This figure illustrates the CREAM (Continuity-Relativity indExing with gAussian Middle) position interpolation method. The pre-trained context window (size N) is divided into three segments: head, middle, and tail. To maintain continuity in positional encoding, the lengths of the head and tail segments are kept small and fixed (k « N or N/3 for different strategies). Relativity is maintained by setting the head and tail to N/3 in the relativity strategy. Critically, the start and end indices of the middle segment are sampled using a truncated Gaussian distribution, focusing the model’s attention on the middle part of the longer context (size L) during fine-tuning. This addresses the ‘Lost-in-the-Middle’ problem where long-context LLMs struggle to effectively use information from the middle of the input.

This figure compares different position interpolation methods’ performance on the “Lost-in-the-Middle” task. The task assesses the ability of a model to retrieve information from the middle of an extended context. Two methods are compared against the proposed CREAM method: linear interpolation and YaRN interpolation. The graph shows that CREAM consistently outperforms other methods across various positions in the context, particularly exhibiting a significant improvement in retrieving information from the middle. This result highlights CREAM’s effectiveness in addressing the ‘Lost-in-the-Middle’ problem that is often faced by long-context LLMs.

This figure compares the performance of different position interpolation methods on the ‘Lost-in-the-Middle’ task. The task involves retrieving information from the middle of a long context. The figure shows that CREAM outperforms POSE at all positions, especially in the middle.

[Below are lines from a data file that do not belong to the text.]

-- ==== Sys2Proof/Safety.lean ====
section
/-! DEFINITION. What counts as a safe state and a well-formed record, in the terms the claims use. -/

namespace Sys2Proof.Machine

/-- Every address below `n` has a written byte (10_state.md R24: never read before they are written). -/
def Mem.covers (m : Mem) (n : Nat) : Prop := ∀ a, a < n → (Mem.find m a).isSome

/-- Every written byte lies in the frame buffer (20_memory.md R42). -/
def Mem.within (m : Mem) (n : Nat) : Prop := ∀ x ∈ m, x.1 < n

/-- What `ASM_STATE` says of `BUF_LEN` and `EXP_LEN` (10_state.md R24, R25, R32; 40_frame_assembler.md R71
to R79). -/
def State.position (s : State) : Prop :=
  match s.asm with
  | .idle => s.bufLen = 0
  | .hdr => 1 ≤ s.bufLen.toNat ∧ s.bufLen.toNat < headerSize
  | .pay => headerSize ≤ s.bufLen.toNat ∧ s.bufLen.toNat < s.expLen.toNat ∧
      s.expLen.toNat = headerSize + s.hdrPayLen.toNat + 1

/-- The invariant of the assembler: the buffer is canonical, lies in its address space and holds every byte
of the frame in progress, and the position is legal. -/
structure State.Inv (s : State) : Prop where
  memWf : Mem.wf s.buf
  memWithin : Mem.within s.buf s.cfg.frameMax
  memCovers : Mem.covers s.buf s.bufLen.toNat
  position : s.position

/-- What 10_state.md R29 says of the fields of a frame record of an instance. -/
structure FrameRec.Ok (v : Variant) (r : FrameRec) : Prop where
  variant : r.variant = v
  seq : r.seq = ctlSeq r.ctl
  dropped : r.dropped = ctlDropped r.ctl
  nparam : r.nparam = ctlNparam r.ctl
  payload : r.payload.length = r.payLen.toNat
  trailer : r.trailer.isSome = true ↔ 0 < r.payLen.toNat
  litLen : r.litLen.isSome = true ↔ v = .base
  strIndex : r.strIndex.isSome = true ↔ v = .extended
  items : v = .extended → r.items = []
  extItems : v = .base → r.extItems = []

/-- Every queued frame record is one of this instance's (10_state.md R29). -/
def State.recordsOk (s : State) : Prop := ∀ r ∈ s.decFifo, FrameRec.Ok s.cfg.variant r

/-- A step that does not stop. -/
def State.Runs (s : State) : Prop := ∃ t, step s = .next t

/-- The results a sequence of operation words returns, one per operation (45_host_interface.md R190). -/
def State.results : List (BitVec 10) → State → List OpResult
  | [], _ => []
  | op :: ops, s =>
    match exec (decodeHostop op) s with
    | .next t => t.result :: State.results ops t
    | .fault _ => []
    | .refused _ => []

/-- The payload bytes of the parameter word of slot `i`, first byte first (30_encoding.md R61). -/
def Work.holdsWord (w : Work) (i : Nat) (b0 b1 b2 b3 : Byte) : Prop :=
  w.frame.payload[w.litSize + w.nibbleBytes + 4 * i]? = some b0 ∧
  w.frame.payload[w.litSize + w.nibbleBytes + 4 * i + 1]? = some b1 ∧
  w.frame.payload[w.litSize + w.nibbleBytes + 4 * i + 2]? = some b2 ∧
  w.frame.payload[w.litSize + w.nibbleBytes + 4 * i + 3]? = some b3

/-- The parameter bytes `d` lie at `pc` (44_extended_extractor.md R162). -/
def Work.holdsParams (w : Work) (d : Bytes) : Prop :=
  ∃ pre post, w.frame.payload = pre ++ d ++ post ∧ pre.length = w.pc

/-- `Expand(literal, items)` of 43_base_render.md R146 as a recursion over the literal, given the items'
texts: the yardstick the extractor's scan is compared with. -/
def expandText : List Bytes → Bytes → Bytes
  | its, [] => its.flatMap fun t => ascii [' '] ++ t
  | its, [b] =>
    if b = dollar then its.headD [] ++ its.tail.flatMap fun t => ascii [' '] ++ t
    else (if b = percent then [] else [b]) ++ its.flatMap fun t => ascii [' '] ++ t
  | its, b :: c :: bs =>
    if b = dollar then its.headD [] ++ expandText its.tail (c :: bs)
    else if b = percent then c :: expandText its bs
    else b :: expandText its (c :: bs)

end Sys2Proof.Machine

namespace Sys2Proof

/-- The rows that only work on the local variables of a frame's extraction: the control byte, the format
codes and forms, the error-code sub-formats, the literal's classes and the template's conversions. -/
def Instr.isExtraction : Instr → Bool
  | .feed _ => false
  | .takeDecoded _ => false
  | .takeErrors _ => false
  | .reset _ => false
  | .idleStartMagic => false
  | .idleRaw _ => false
  | .frameByte _ => false
  | .baseFrame _ => false
  | .extFrame _ => false
  | _ => true

end Sys2Proof
end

The figure shows the results of applying different position interpolation methods to the ‘Lost-in-the-Middle’ task on CREAM and PoSE. It compares linear and YaRN interpolation methods, demonstrating that CREAM outperforms PoSE at every position, especially in the middle. This highlights CREAM’s ability to effectively utilize information from the middle part of the context, addressing a common limitation of existing long-context LLMs.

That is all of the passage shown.